Study design: A case of a bisegmental rotational fracture dislocation in the pediatric cervical spine is presented.
Objectives: To highlight the problems in the diagnostics and surgical management of this rare type of injury.
Summary of background data: Fractures of the cervical spine are relatively uncommon in childhood. To the authors' knowledge, this is the first reported case of a bisegmental rotational fracture dislocation in the pediatric cervical spine managed by a combined anteroposterior approach.
Methods: A 6-year-old girl was hit by a car as a pedestrian. In addition to an open fracture dislocation of the Lisfranc joint in the right foot, she sustained a bisegmental fracture dislocation at the lower cervical spine (C3-C5) with no neurologic deficit. The complete diagnosis of a locked rotational fracture dislocation could be established only by using computed tomography scans with three-dimensional reconstructions. The injury was managed with a combined anteroposterior open reduction and a bisegmental anterior fusion.

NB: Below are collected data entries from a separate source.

/-- A Feeder command among the deferred work of a region (R259). -/
def Deferred.isFeed : Deferred → Bool
  | .feed _ => true
  | .mem _ => false

/-- Feeder commands issued and not ended (R239): those held for the proof warp and those deferred in a region included. -/
def State.feederInFlight (s : State) (slot : Nat) (w : Warp) : Nat :=
  (s.warpCmds slot w).length + (w.levels.map fun lv => (lv.deferred.filter Deferred.isFeed).length).sum +
    (match w.proof with
      | none => 0
      | some p => (p.lag.filterMap Lag.cmd).length)

/-- Registers with a result pending for an instruction of the leading warp (R93); words and tokens of Platen operations that a
handler's end will send again are pending in the handler too (R145, R160). -/
def State.pending (s : State) (slot : Nat) (w : Warp) : Use :=
  Use.all (((w.results.filter fun x => !x.proof).map Result.dest) ++ (w.pend.map fun o => o.kind.dest) ++
    ((w.platen ++ w.r.replayPlat).map PlatOp.dest) ++ [{ sw := w.heldTok.map Fin.val }] ++
    (((s.warpCmds slot w).filter fun c => !c.ended).map fun c => writeSo c.tok) ++
    (match w.proof with
      | none => []
      | some p => p.lag.filterMap fun e => e.cmd.map fun c => writeSo c.tok))

/-- Two lists share a number. -/
def meets (a b : List Nat) : Bool := a.any fun x => b.contains x

/-- An instruction reads or writes a register with a result pending. -/
def Use.blockedBy (u busy : Use) : Bool :=
  meets (u.vr ++ u.vw) busy.vw || meets (u.sr ++ u.sw) busy.sw || meets (u.pr ++ u.pw) busy.pw ||
    meets (u.jr ++ u.jw) busy.jw

/-- Instructions of the memory majors, fences and waits (R45, R208). -/
def isMemoryInstr : Instr → Bool
  | .ld _ | .st _ | .lds _ | .sts _ | .ldgs _ | .stgs _ | .ldk _ | .ldl _ | .stl _ | .pref _ | .atom _ | .red _ | .atoms _
  | .reds _ | .cas _ | .cass _ | .catom _ | .stc _ | .jsave _ | .jload _ | .fence _ | .barInit _ | .barArrive _ | .barWait _
  | .barTest _ | .waitc _ | .signal _ | .waitsb _ | .pause _ | .bankcfg _ | .fifoPush _ | .fifoPop _ => true
  | _ => false

def isPlatenInstr : Instr → Bool
  | .mma _ | .mmaRes _ | .accZero _ | .accRd _ | .accWr _ | .accLd _ | .accSt _ => true
  | _ => false

def isFeederInstr : Instr → Bool
  | .cpy _ | .cpyRed _ | .cpySig _ | .impStart _ => true
  | _ => false

/-- Instructions of the control majors (R45). -/
def isControlInstr : Instr → Bool
  | .bra _ | .brx _ | .call _ | .callx _ | .ret _ | .exit _ | .jopen _ | .jenter _ | .jquit _ | .jwait _ | .jfree _
  | .rgnBegin _ | .rgnKeep _ | .rgnEnd _ | .rgnAbort _ | .rgnStatus _ | .errpPost _ | .errpVec _ | .errpMask _ | .csrr _
  | .csrw _ | .trap _ | .tret _ | .migr _ | .migrHome _ | .nop _ | .tlbiVa _ | .tlbiCtx _ | .tlbiAll _ | .ctxopRoot _
  | .ctxopDrain _ => true
  | _ => false

/-- The scoreboard counter that an instruction names (R18). -/
def counterOf : Instr → Option Nat
  | .st i | .sts i | .stgs i | .stl i => if i.x.sbc.val = 0 then none else some (i.x.sbc.val - 1)
  | .red i | .reds i => if i.x.sbc.val = 0 then none else some (i.x.sbc.val - 1)
  | .catom i => if i.x.sbc.val = 0 then none else some (i.x.sbc.val - 1)
  | .stc i => if i.x.sbc.val = 0 then none else some (i.x.sbc.val - 1)
  | .barArrive i => if i.sbc.val = 0 then none else some (i.sbc.val - 1)
  | .signal i => if i.sbc.val = 0 then none else some (i.sbc.val - 1)
  | .accSt i => some i.sb.val
  | _ => none

/-- A wait on an object reads it at once: what the warp ordered before it, and its own atomics, come first (R187,
R190). -/
def readsNow : Instr → Bool
  | .barWait _ | .barTest _ | .waitc _ | .fifoPush _ | .fifoPop _ => true
  | _ => false

/-- An operation that holds such a read. -/
def MemOp.holdsReads (o : MemOp) : Bool := o.kind == .fence || o.acquires || (!o.kind.isLoad && !o.kind.isStore)

/-- Region instructions wait for every pending detection (R391, R393, R395): for all that may still detect an error. -/
def regionQuiet (w : Warp) : Bool :=
  (w.pend.all fun o => o.kind.isStore || o.kind == .fence) && w.platen.isEmpty && w.results.isEmpty && (match w.proof with
    | none => true
    | some p => p.lag.isEmpty)

/-- Windows that an instruction names (R36). -/
def usesWindow (i : Instr) : Bool :=
  match i.toRaw with
  | none => false
  | some x => x.a == 0x1C1 || x.b == 0x1C1 || x.c == 0x1C1

/-- Instructions that make requests of banks of scratch (R178, R179). -/
def usesBanks : Instr → Bool
  | .lds _ | .sts _ | .ldgs _ | .stgs _ | .atoms _ | .reds _ | .cass _ | .bankcfg _ | .fifoPush _ | .fifoPop _ => true
  | .barInit i => i.scratch
  | .barArrive i => i.scratch
  | .barWait i => i.scratch
  | .barTest i => i.scratch
  | _ => false

/-- Platen instructions with a layout record, which is read at issue after every earlier access (R151, R169). -/
def readsRecord : Instr → Bool
  | .mma _ | .mmaRes _ | .accLd _ | .accSt _ => true
  | _ => false

/-- A fence at .device or wider that has not settled: what is read through the constant cache comes after it (R20). -/
def Warp.deviceFence (w : Warp) : Bool := w.pend.any fun o => o.kind == .fence && decide (4 ≤ scopeRank o.scope)

/-- A switch of banks drains: the warp's own requests of banks come after it (R179). -/
def Warp.draining (w : Warp) : Bool := w.waits.any fun x => match x.kind with
  | .drain _ _ => true
  | _ => false

/-- A store or atomic of the warp waits for its page (R208, R344). -/
def Warp.walking (w : Warp) : Bool := w.waits.any fun x => match x.kind with
  | .walk _ _ => true
  | _ => false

Results: Implant removal was performed after bony fusion 6 months after surgery. At follow-up assessment 2.5 years later, the girl had a good radiologic result and a full and pain-free functional recovery.
Conclusions: Bisegmental rotational fracture dislocations in pediatric cervical spines are not easily diagnosed and may require three-dimensional computed tomography scan reconstructions for complete assessment. In such rare cases, a combined anteroposterior surgical procedure may be indicated, with a bisegmental anterior fusion providing a good functional result.